In [1]:
import os
import json
import pandas as pd
import matplotlib.pyplot as plt
import seaborn as sns
from datetime import datetime
from dateutil.relativedelta import relativedelta
import re
from nltk.stem import *
from nltk.corpus import stopwords
from nltk.tokenize import TweetTokenizer
from nltk.sentiment.vader import SentimentIntensityAnalyzer
import gensim as gs
import pyLDAvis.gensim

In [2]:
directory_path = 'Tweets/'
directory = os.fsencode(directory_path)

In [3]:
data = []
for file in os.listdir(directory):
    fname = os.fsdecode(file)
    if fname.endswith(".json"): 
        with open(f'{directory_path}{fname}', "r") as file:
            temp = json.loads(file.read())
            temp = [json.loads(tweet) for tweet in temp]
        data.extend(temp)

In [4]:
# # set period under observation
# start_date = datetime(2023, 1, 1)
# end_date = datetime.today() - relativedelta(months=2)

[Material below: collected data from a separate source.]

/-- Stages 6 and 7: the texel (i, j), black where its source lies outside the image. -/
def Pipe.texelAt (q : Pipe) (i j : Nat) : Nat :=
  let (x, y) := q.source i j
  if (q.width : Rat) ≤ x ∨ (q.height : Rat) ≤ y ∨ x < 0 ∨ y < 0 then 0
  else
    let half : Rat := ((q.box : Rat) - 1) / 2
    let x0 := roundOpen 1604 (x - half)
    let y0 := roundOpen 1605 (y - half)
    let ps := (List.range q.box).flatMap (fun dy => (List.range q.box).filterMap (fun dx =>
      let a := x0 + dx
      let b := y0 + dy
      if q.inside a b then some (q.stage5 a.toNat b.toNat) else none))
    if ps.isEmpty then 0
    else
      let mean := fun (s : Int × Int × Int → Int) => roundOpen 1606 (((ps.foldl (fun t p => t + s p) 0 : Int) : Rat) / ps.length)
      q.texel (mean (·.1)) (mean (·.2.1)) (mean (·.2.2))

/-- The pipeline of a port as its registers stand. -/
def Hw.pipe (hw : Hw) (p : Nat) : Pipe :=
  let x := hw.port p
  let ctl := hw.glzP p 0x100C
  let b0 := hw.reg (glzReg p 0x1014)
  let b1 := hw.reg (glzReg p 0x1018)
  let w0 := hw.reg (glzReg p 0x1020)
  { width := x.width, height := x.height, shift := 14 - bppOf x.format
    black := [bits b0 0 16, bits b0 16 16, bits b1 0 16, bits b1 16 16]
    dpc := bits (hw.reg (glzReg p 0x101C)) 0 14, cfa := bits ctl 8 3
    wb := [bits w0 0 16, bits w0 16 16, bits (hw.reg (glzReg p 0x1024)) 0 16]
    ccm := (List.range 9).map (fun i => sx 16 (bits (hw.reg (glzReg p (0x1028 + 4 * (i / 2)))) (16 * (i % 2)) 16))
    gain := bits ctl 20 3, fmt := bits ctl 4 1, box := 2 ^ bits ctl 12 2
    mapW := bits (hw.reg (glzReg p 0x1010)) 0 11, mapH := bits (hw.reg (glzReg p 0x1010)) 16 11
    lines := x.lines.map (·.2), mesh := x.mesh }

/-- The colour map of the frame received (R350). -/
def Hw.buildMap (hw : Hw) (p : Nat) : ColourMap :=
  let x := hw.port p
  let q := hw.pipe p
  let rows := (List.range q.mapH).map (fun j =>
    let y := (roundOpen 1607 (q.source (q.mapW / 2) j).2).toNat
    let stamp := (x.lines.getD (min y (x.lines.length - 1)) (0, [])).1
    (((stamp.toNat : Int) - 800 * x.expOfs, (List.range q.mapW).map (fun i => q.texelAt i j)) : Int × List Nat))
  { w := q.mapW, h := q.mapH, frame := x.frame, rows := rows }

/-- The statistics of the lines received (R347). -/
def Hw.buildStats (hw : Hw) (p : Nat) : CamStats :=
  let x := hw.port p
  let q := hw.pipe p
  let px := (List.range q.lines.length).flatMap (fun y => (List.range q.width).map (fun i => (i, y, q.stage3 i y)))
  let luma := fun (c : Int × Int × Int) => ((c.1 + 2 * c.2.1 + c.2.2) / 4).toNat
  let hist := px.foldl (fun (m : SMap Nat) e => mupd 0 m (luma e.2.2 / 64) (· + 1)) []
  let zone := px.foldl (fun (m : SMap (Nat × Nat × Nat)) e =>
    mupd (0, 0, 0) m (16 * (12 * e.2.1 / max 1 q.height) + 16 * e.1 / max 1 q.width) (fun z =>
      (z.1 + e.2.2.1.toNat, z.2.1 + e.2.2.2.1.toNat, z.2.2 + e.2.2.2.2.toNat))) []
  { frame := x.frame, settings := x.setNow
    hist := (List.range 256).map (fun i => mget 0 hist i), zones := (List.range 192).map (fun i => mget (0, 0, 0) zone i) }

/-! ### Frames (R343, R344, R350) -/

/-- A frame ends: judged by its lines, statistics published, the maps swapped or discarded. -/
def endFrame (p : Nat) (hw : Hw) : Hw :=
  let x := hw.port p
  if ¬ x.inFrame then hw
  else
    let short := decide (x.received < x.height)
    let long := decide (x.height < x.received)
    let stats := hw.buildStats p
    let front := if short then none else some (hw.buildMap p)
    let hw := hw.setPort p { x with inFrame := false, lines := [], received := 0, front := front, back := false, stats := stats
                                    lateBlank := false }
    if short ∨ long then
      let hw := hw.setReg (glzReg p 0x1068) x.frame
      let hw := hw.stick (glzReg p (if short then 0x1060 else 0x1064)) 1
      hw.event (srcGlz p) 0xE001 (le 4 x.frame ++ le 2 x.received ++ le 1 (if short then 1 else 2))
    else hw

/-- The settings and exposure offsets whose frame has come; of several settings in force the highest number counts, modulo its wrap (R348). -/
def GlzPort.takeSettings (x : GlzPort) : GlzPort :=
  let due := x.pendingSet.filter (fun e => decide (e.2.1 ≤ x.frame))
  let x := { x with pendingSet := x.pendingSet.filter (fun e => decide (x.frame < e.2.1)) }
  due.foldl (fun x e => { x with
    setNow := if (e.1 + 65536 - x.setNow) % 65536 < 32768 then e.1 else x.setNow, expOfs := e.2.2.getD x.expOfs }) x

/-- CSI_FRAME_START: an FS packet ends a frame still in progress and starts the next (R343). -/
def csiFrameStart (p : Nat) (hw : Hw) : Hw :=
  let x := hw.port p
  if 2 ≤ p ∨ ¬ x.en ∨ x.state = .offline then hw
  else
    let hw := endFrame p hw
    let x := hw.port p
    let x := { x with frame := (x.frame + 1) % 2 ^ 32, sof := hw.clk.time, sofTick := hw.ticks, quietAt := hw.ticks, inFrame := true
                      lines := [], received := 0, back := true, state := .streaming }
    let x := x.takeSettings
    hw.setPort p (if x.queue.isEmpty then { x with expOfs := x.staged.getD x.expOfs, staged := none } else x)

/-- CSI_LINE: a line of the configured length with a correct CRC is received; another is discarded and counted (R342). -/
def csiLine (p : Nat) (pixels : List Nat) (crcOk : Bool) (hw : Hw) : Hw :=
  let x := hw.port p
  if 2 ≤ p ∨ ¬ x.inFrame then hw
  else if crcOk ∧ pixels.length = x.width then
    hw.setPort p { x with
      received := x.received + 1
      lines := if x.received < x.height then x.lines ++ [(hw.clk.time, pixels.map (· % 2 ^ bppOf x.format))] else x.lines }
  else
    let r := hw.reg (glzReg p 0x106C)
    hw.setReg (glzReg p 0x106C) (putBits r 0 16 (min 0xFFFF (bits r 0 16 + 1)))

# # Iterate through 1st of each month
# data = []
# current_date = start_date
# while current_date < end_date:
#     f_name = f'Tweets/tweets_{current_date.strftime('%b%y').lower()}.json'
#     with open(f_name, "r") as file:
#         temp = json.loads(file.read())
#         temp = [json.loads(tweet) for tweet in temp]
#     data.extend(temp)
#     # Increment to the 1st of the next month
#     current_date += relativedelta(months=+1)

In [5]:
# Convert list of tweets into a dataframe
tweets_df = pd.DataFrame(data)

# Keep only relevant columns
cols_to_keep = ['id', 'date', 'user', 'lang', 'rawContent']
tweets_df = tweets_df.loc[:, cols_to_keep]

tweets_user_df = pd.DataFrame(tweets_df['user'].tolist())
tweets_user_df.rename(columns={'id': 'user_id'}, inplace=True)

user_cols_keep = ['user_id', 'username', 'displayname', 'rawDescription']
tweets_user_df = tweets_user_df.loc[:, user_cols_keep]

# Concatenating the original DataFrame with the passages dataframe
tweets_df = pd.concat([tweets_df, tweets_user_df], axis=1)
tweets_df.drop(columns='user', inplace=True)

# Convert date to yyyy-mm-dd format
tweets_df['date'] = pd.to_datetime(tweets_df['date']).dt.strftime('%Y-%m-%d')

#Keep only tweets in english
tweets_df = tweets_df[tweets_df['lang'] == 'en']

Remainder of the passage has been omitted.